**Task**.
Scan the records below. Copy every line in which the word "apply" appears.

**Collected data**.

+++++

-- ==== Sys2Proof/Laws/InvCol.lean ====
section
/-! SUPPORT. Every operation of Machine/Col.lean keeps the invariant of the device. -/

set_option maxRecDepth 4000
set_option linter.unusedTactic false
set_option linter.unreachableTactic false

namespace Sys2Proof.Machine

theorem keep_pushViol {s : State} {v : Viol} (h : s.Inv) : (State.pushViol s v).Inv := by
  unfold State.pushViol
  extract_lets v'
  split
  · rename_i w hw
    have hne : s.viol ≠ [] := by intro e; simp [e] at hw
    split
    · refine And.intro h.1 ⟨?_, h.2.2⟩
      have := List.length_pos_iff.2 hne
      have := h.2.1
      simp only [List.length_append, List.length_dropLast, List.length_singleton]; omega
    · split
      · refine And.intro h.1 ⟨?_, h.2.2⟩
        simp only [List.length_append, List.length_singleton]; omega
      · exact keep_irq h
  · exact And.intro h.1 ⟨by simp, h.2.2⟩

theorem keep_violate {s : State} {v : Viol} (hInv : s.Inv) : (State.violate s v).Inv := by
  unfold State.violate
  with_reducible repeat' (first
    | assumption | (extract_lets +onlyGivenNames x; have hx : State.Inv x := ?_; (on_goal 1 => clear_value x); (on_goal 2 => subst x)) | apply keep_pushViol | apply keep_irq
    | apply keep_postLim | apply keep_post | (refine inv_ite (fun _ => ?_) (fun _ => ?_)))

theorem keep_setDirty {s : State} {bank line : Nat} (hInv : s.Inv) : (State.setDirty s bank line).Inv := by
  unfold State.setDirty
  with_reducible repeat' (first
    | assumption | (refine inv_ite (fun _ => ?_) (fun _ => ?_)) | fail_if_no_progress (refine inv_mk ?_ rfl rfl rfl rfl rfl rfl rfl rfl rfl))

theorem keep_clearSending {s : State} {bank line : Nat} (hInv : s.Inv) : (State.clearSending s bank line).Inv := by
  unfold State.clearSending
  with_reducible repeat' (first
    | assumption | fail_if_no_progress (refine inv_mk ?_ rfl rfl rfl rfl rfl rfl rfl rfl rfl))

theorem keep_colAdmit {s : State} {m a len : Nat} {k : AccKind} (hInv : s.Inv) : PInv (State.colAdmit s m a len k) := by
  unfold State.colAdmit
  with_reducible repeat' (first
    | assumption | apply keep_violate | apply keep_observe | apply keep_irqOnce | (refine inv_ite2 (fun _ => ?_) (fun _ => ?_))
    | (split <;> try (rename_i e; replace e := inv_of_eq e ?_)) | fail_if_no_progress (refine inv_pair ?_))

end Sys2Proof.Machine
end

+++++

**Response box**.
    | assumption | (extract_lets +onlyGivenNames x; have hx : State.Inv x := ?_; (on_goal 1 => clear_value x); (on_goal 2 => subst x)) | apply keep_pushViol | apply keep_irq
    | apply keep_postLim | apply keep_post | (refine inv_ite (fun _ => ?_) (fun _ => ?_)))
    | assumption | apply keep_violate | apply keep_observe | apply keep_irqOnce | (refine inv_ite2 (fun _ => ?_) (fun _ => ?_))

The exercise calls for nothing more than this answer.